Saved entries

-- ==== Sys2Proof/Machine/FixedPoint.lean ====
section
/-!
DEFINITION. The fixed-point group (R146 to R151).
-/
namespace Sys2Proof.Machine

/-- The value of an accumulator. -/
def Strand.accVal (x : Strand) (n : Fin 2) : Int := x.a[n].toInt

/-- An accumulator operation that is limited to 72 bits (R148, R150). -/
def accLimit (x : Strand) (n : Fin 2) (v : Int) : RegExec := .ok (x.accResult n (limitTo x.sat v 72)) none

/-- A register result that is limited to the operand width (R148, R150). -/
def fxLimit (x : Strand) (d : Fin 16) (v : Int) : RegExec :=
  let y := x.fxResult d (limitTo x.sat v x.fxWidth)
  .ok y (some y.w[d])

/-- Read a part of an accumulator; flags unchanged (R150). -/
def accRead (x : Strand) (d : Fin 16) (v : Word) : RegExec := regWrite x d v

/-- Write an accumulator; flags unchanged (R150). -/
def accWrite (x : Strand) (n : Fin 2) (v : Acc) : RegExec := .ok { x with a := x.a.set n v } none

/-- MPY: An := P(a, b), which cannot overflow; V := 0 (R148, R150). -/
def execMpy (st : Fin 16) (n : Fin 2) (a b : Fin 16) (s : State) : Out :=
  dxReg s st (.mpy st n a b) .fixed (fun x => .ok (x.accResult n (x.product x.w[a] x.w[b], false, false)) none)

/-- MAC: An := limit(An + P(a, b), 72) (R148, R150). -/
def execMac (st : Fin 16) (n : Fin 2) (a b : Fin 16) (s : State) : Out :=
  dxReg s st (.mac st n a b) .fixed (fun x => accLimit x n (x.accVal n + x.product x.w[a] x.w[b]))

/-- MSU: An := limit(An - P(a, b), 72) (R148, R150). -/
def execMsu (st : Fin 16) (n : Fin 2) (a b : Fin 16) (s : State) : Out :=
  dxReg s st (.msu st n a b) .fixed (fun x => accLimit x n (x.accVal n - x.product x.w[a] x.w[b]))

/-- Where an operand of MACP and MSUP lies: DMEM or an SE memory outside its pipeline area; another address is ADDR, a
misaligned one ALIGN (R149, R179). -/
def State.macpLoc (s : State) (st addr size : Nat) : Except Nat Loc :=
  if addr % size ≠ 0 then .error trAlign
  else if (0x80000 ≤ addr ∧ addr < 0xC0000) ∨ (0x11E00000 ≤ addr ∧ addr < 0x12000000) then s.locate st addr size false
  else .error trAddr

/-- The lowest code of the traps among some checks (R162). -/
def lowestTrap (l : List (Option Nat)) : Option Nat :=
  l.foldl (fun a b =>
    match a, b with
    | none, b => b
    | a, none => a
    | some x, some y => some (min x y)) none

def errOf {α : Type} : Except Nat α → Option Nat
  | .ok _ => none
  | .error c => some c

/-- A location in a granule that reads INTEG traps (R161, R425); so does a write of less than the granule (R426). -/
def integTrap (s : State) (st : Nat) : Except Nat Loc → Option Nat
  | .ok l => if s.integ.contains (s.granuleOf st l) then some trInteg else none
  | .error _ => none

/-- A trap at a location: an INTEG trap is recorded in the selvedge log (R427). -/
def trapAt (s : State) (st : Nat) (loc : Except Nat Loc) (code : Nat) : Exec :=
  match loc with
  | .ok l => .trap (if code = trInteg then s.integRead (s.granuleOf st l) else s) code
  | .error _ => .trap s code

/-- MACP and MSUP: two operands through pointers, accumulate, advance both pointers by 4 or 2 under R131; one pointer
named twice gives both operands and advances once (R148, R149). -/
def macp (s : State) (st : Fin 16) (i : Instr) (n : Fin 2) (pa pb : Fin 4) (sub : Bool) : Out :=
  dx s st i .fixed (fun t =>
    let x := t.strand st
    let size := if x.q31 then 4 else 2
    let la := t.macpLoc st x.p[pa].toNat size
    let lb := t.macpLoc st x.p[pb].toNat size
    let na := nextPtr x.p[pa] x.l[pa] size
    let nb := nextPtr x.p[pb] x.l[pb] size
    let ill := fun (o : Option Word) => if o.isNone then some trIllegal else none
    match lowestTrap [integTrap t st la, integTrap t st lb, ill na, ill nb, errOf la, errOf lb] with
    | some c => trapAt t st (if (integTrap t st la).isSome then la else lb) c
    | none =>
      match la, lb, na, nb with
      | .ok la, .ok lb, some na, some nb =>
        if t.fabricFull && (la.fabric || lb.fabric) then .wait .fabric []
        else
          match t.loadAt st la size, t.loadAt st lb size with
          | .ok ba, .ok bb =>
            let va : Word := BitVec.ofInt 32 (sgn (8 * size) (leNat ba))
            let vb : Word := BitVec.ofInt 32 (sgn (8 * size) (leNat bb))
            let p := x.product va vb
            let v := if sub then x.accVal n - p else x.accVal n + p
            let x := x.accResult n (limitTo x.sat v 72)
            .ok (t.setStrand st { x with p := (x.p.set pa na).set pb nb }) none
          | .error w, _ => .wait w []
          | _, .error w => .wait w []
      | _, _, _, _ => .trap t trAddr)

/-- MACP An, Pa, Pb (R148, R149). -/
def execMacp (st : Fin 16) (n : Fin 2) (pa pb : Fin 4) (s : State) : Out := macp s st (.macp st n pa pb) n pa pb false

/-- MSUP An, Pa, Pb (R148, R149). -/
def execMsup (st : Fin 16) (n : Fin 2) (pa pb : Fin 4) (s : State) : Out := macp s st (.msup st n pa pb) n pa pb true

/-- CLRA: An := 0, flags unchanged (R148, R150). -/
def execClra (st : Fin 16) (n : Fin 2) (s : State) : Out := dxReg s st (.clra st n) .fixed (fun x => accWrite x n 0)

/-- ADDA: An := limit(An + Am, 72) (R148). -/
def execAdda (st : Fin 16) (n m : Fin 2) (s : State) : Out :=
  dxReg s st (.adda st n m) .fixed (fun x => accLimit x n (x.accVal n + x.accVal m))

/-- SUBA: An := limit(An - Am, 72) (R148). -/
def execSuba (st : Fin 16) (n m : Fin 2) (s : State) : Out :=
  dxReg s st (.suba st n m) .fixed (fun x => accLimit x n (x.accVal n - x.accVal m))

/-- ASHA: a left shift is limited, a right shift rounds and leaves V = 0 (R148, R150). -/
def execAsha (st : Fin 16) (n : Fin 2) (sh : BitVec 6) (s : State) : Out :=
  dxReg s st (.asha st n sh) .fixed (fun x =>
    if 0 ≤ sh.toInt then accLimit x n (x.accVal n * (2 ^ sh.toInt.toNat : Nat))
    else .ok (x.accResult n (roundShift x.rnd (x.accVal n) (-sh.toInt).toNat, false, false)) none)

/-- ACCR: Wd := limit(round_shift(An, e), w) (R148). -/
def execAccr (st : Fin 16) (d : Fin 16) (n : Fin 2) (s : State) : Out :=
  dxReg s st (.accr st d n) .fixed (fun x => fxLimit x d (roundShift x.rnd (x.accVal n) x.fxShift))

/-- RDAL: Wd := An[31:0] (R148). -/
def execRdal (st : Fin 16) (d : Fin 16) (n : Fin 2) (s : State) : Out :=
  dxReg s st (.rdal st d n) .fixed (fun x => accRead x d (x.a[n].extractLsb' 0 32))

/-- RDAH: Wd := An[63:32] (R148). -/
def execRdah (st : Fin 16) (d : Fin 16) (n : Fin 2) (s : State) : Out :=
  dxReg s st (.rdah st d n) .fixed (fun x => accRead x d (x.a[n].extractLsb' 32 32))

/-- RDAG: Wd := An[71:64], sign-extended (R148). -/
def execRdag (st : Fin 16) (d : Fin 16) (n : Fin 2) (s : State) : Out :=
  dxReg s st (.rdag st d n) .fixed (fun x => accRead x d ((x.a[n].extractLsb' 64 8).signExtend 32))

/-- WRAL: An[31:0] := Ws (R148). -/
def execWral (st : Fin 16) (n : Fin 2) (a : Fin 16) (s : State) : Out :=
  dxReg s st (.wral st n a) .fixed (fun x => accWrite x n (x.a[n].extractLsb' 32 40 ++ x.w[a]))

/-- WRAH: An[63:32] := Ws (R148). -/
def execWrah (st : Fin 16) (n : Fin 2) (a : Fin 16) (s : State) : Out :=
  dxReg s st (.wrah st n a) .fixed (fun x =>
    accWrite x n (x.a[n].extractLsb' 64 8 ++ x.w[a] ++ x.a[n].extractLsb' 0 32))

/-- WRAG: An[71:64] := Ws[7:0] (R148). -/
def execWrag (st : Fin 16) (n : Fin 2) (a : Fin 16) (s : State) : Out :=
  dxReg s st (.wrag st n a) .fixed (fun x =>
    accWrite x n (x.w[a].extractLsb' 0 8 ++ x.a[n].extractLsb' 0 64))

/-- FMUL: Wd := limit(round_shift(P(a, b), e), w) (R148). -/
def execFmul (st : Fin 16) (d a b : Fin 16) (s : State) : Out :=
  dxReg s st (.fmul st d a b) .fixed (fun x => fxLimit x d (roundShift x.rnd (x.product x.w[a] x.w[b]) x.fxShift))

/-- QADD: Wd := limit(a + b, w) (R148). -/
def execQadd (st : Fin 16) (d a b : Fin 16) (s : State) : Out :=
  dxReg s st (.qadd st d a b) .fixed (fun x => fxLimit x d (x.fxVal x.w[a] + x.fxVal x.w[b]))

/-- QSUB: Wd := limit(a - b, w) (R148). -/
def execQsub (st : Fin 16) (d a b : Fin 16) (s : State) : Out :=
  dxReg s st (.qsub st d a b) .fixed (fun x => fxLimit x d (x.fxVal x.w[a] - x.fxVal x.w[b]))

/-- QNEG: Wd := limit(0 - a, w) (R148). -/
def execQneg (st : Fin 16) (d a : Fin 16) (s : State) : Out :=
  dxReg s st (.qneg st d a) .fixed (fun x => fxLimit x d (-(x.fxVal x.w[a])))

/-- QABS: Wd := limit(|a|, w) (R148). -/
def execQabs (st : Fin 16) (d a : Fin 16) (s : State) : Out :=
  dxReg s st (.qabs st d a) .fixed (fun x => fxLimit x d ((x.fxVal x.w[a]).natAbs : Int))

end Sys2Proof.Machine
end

==

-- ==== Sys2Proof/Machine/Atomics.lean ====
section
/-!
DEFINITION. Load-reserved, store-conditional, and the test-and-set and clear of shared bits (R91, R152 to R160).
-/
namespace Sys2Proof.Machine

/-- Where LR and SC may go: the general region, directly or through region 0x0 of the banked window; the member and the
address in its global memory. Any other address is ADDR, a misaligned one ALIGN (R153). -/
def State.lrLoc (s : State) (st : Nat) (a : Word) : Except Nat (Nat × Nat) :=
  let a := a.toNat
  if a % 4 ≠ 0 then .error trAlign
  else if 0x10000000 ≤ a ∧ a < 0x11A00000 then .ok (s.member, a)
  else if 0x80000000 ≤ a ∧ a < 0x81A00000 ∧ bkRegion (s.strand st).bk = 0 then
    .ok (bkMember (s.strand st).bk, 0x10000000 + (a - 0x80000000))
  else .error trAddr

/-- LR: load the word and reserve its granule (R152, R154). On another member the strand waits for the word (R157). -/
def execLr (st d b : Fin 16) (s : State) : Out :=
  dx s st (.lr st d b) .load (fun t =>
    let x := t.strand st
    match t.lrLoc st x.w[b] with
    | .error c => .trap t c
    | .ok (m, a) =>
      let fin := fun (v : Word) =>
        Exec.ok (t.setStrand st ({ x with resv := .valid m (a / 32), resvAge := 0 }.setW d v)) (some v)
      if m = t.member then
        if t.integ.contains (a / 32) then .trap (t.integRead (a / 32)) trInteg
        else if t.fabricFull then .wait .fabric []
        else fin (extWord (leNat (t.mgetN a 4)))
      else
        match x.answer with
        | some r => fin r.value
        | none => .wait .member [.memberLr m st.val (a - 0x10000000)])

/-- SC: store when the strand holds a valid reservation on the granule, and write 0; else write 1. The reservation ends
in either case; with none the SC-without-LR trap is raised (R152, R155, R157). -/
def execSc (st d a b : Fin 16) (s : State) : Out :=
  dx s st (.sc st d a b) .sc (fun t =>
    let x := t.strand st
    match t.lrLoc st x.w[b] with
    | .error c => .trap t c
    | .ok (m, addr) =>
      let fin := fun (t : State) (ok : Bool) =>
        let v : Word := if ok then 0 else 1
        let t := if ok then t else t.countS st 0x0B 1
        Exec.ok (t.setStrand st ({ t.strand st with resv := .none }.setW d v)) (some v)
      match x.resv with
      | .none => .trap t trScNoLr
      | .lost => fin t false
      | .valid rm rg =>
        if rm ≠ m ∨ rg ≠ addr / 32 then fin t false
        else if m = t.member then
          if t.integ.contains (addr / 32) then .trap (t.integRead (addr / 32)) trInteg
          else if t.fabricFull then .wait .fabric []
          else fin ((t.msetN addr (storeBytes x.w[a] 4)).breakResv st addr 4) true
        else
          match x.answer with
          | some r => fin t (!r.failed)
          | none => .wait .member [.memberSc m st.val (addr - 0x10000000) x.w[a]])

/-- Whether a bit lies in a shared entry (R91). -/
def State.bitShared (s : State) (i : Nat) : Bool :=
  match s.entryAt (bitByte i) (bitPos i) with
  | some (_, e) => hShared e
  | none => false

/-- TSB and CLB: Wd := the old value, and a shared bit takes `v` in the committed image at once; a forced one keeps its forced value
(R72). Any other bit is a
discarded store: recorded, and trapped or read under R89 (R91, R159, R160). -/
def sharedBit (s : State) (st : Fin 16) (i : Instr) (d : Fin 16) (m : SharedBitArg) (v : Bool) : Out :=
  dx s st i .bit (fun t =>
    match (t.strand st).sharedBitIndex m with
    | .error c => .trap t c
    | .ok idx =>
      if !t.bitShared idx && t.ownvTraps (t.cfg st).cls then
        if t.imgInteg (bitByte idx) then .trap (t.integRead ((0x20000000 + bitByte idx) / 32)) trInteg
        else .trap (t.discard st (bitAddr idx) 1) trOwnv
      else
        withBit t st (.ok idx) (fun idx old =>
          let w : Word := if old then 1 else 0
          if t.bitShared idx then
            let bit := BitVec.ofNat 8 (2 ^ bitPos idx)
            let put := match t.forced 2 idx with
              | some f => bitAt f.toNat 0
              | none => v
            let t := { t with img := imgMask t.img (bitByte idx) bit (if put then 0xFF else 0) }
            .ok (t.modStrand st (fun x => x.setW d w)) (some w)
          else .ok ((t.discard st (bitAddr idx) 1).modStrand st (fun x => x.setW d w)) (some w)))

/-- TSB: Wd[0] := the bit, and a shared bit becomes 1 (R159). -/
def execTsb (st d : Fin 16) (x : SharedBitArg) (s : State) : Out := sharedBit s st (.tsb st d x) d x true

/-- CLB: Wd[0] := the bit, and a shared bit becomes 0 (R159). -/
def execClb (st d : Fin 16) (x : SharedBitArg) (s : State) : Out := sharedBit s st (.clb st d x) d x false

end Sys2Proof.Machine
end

* * *

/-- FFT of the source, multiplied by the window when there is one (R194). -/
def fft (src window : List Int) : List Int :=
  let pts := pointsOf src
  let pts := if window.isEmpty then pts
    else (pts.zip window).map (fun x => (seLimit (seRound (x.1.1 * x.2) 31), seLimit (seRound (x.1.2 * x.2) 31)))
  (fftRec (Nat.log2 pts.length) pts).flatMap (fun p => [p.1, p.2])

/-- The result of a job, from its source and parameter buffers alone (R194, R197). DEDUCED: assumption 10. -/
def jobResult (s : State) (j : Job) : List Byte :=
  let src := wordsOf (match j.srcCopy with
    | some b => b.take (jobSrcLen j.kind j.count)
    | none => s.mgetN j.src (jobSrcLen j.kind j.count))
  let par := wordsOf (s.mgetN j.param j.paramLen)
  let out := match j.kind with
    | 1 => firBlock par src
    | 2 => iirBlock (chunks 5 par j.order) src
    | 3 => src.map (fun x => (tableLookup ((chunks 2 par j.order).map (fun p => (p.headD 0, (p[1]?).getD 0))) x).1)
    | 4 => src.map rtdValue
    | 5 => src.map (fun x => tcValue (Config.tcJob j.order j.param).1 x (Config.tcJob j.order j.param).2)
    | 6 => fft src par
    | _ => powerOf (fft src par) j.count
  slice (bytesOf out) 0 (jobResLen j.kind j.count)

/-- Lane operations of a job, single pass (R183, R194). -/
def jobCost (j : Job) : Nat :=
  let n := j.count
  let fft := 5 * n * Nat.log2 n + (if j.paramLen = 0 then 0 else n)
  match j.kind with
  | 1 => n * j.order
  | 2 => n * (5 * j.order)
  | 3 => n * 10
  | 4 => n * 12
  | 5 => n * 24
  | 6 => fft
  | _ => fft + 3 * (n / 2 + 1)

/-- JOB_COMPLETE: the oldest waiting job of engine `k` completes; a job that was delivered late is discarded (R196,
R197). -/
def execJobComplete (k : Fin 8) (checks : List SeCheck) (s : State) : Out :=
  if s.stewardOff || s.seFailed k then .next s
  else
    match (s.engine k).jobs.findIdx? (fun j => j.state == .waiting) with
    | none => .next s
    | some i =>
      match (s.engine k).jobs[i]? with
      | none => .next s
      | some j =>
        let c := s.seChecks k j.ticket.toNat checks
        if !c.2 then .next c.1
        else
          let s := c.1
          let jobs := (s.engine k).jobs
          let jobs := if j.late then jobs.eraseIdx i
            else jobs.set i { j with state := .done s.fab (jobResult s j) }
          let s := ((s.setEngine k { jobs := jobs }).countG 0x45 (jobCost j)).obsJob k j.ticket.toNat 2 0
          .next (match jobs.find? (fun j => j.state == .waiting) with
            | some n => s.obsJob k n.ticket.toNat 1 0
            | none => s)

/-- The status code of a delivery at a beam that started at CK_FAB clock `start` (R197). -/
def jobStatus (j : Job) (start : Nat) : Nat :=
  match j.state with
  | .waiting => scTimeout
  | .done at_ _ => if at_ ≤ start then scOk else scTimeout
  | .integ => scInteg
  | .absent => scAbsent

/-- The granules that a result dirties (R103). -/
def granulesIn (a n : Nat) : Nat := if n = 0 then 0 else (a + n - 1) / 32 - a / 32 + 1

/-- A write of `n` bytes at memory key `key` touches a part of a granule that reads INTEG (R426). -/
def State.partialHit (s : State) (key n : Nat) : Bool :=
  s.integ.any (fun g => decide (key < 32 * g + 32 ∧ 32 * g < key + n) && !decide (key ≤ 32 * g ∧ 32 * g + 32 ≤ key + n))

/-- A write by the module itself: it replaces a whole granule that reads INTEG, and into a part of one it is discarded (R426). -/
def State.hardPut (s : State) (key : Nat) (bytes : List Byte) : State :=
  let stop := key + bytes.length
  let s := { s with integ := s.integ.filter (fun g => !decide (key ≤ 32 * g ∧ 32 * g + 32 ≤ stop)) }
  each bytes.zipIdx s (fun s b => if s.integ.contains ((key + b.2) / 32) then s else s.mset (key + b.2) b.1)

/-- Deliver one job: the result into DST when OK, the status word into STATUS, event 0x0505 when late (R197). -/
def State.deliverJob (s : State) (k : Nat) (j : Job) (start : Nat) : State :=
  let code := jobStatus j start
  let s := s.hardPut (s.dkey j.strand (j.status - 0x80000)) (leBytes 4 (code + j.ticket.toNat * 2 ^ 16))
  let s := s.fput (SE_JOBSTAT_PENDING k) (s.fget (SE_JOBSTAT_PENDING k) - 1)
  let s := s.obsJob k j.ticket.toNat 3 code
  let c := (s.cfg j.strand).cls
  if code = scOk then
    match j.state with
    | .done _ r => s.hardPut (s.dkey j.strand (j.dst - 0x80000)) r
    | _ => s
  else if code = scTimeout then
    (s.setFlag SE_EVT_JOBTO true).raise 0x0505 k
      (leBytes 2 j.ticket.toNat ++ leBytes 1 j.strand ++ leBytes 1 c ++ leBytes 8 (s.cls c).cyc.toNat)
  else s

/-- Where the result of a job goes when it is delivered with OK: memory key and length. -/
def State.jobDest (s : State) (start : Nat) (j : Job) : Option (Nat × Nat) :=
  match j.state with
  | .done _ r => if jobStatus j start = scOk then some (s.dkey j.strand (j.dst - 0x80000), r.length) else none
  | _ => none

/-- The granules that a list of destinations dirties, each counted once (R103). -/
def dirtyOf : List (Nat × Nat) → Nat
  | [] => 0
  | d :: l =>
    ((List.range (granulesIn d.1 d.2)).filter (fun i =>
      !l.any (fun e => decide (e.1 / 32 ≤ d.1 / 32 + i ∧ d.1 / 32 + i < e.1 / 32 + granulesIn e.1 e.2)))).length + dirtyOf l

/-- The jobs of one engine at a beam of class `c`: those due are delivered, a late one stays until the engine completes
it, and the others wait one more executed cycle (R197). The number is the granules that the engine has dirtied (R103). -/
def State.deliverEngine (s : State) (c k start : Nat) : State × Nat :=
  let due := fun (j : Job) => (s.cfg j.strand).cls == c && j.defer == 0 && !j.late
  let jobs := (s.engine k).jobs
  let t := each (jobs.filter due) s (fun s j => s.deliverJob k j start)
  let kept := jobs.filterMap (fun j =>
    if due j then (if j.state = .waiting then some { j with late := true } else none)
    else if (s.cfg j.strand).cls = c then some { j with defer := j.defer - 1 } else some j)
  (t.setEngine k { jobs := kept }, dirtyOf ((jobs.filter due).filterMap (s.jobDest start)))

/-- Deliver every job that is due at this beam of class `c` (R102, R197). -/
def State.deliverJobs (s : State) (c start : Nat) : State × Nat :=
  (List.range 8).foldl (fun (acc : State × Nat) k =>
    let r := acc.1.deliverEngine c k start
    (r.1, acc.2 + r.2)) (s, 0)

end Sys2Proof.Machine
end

### Try it
From the entries above, give again exactly the lines running from the line with "An[31:0] := Ws (R148). -/" to the line with "def execQadd (st"; include both of those lines.

### Result for this exercise
/-- WRAL: An[31:0] := Ws (R148). -/
def execWral (st : Fin 16) (n : Fin 2) (a : Fin 16) (s : State) : Out :=
  dxReg s st (.wral st n a) .fixed (fun x => accWrite x n (x.a[n].extractLsb' 32 40 ++ x.w[a]))

/-- WRAH: An[63:32] := Ws (R148). -/
def execWrah (st : Fin 16) (n : Fin 2) (a : Fin 16) (s : State) : Out :=
  dxReg s st (.wrah st n a) .fixed (fun x =>
    accWrite x n (x.a[n].extractLsb' 64 8 ++ x.w[a] ++ x.a[n].extractLsb' 0 32))

/-- WRAG: An[71:64] := Ws[7:0] (R148). -/
def execWrag (st : Fin 16) (n : Fin 2) (a : Fin 16) (s : State) : Out :=
  dxReg s st (.wrag st n a) .fixed (fun x =>
    accWrite x n (x.w[a].extractLsb' 0 8 ++ x.a[n].extractLsb' 0 64))

/-- FMUL: Wd := limit(round_shift(P(a, b), e), w) (R148). -/
def execFmul (st : Fin 16) (d a b : Fin 16) (s : State) : Out :=
  dxReg s st (.fmul st d a b) .fixed (fun x => fxLimit x d (roundShift x.rnd (x.product x.w[a] x.w[b]) x.fxShift))

/-- QADD: Wd := limit(a + b, w) (R148). -/
def execQadd (st : Fin 16) (d a b : Fin 16) (s : State) : Out :=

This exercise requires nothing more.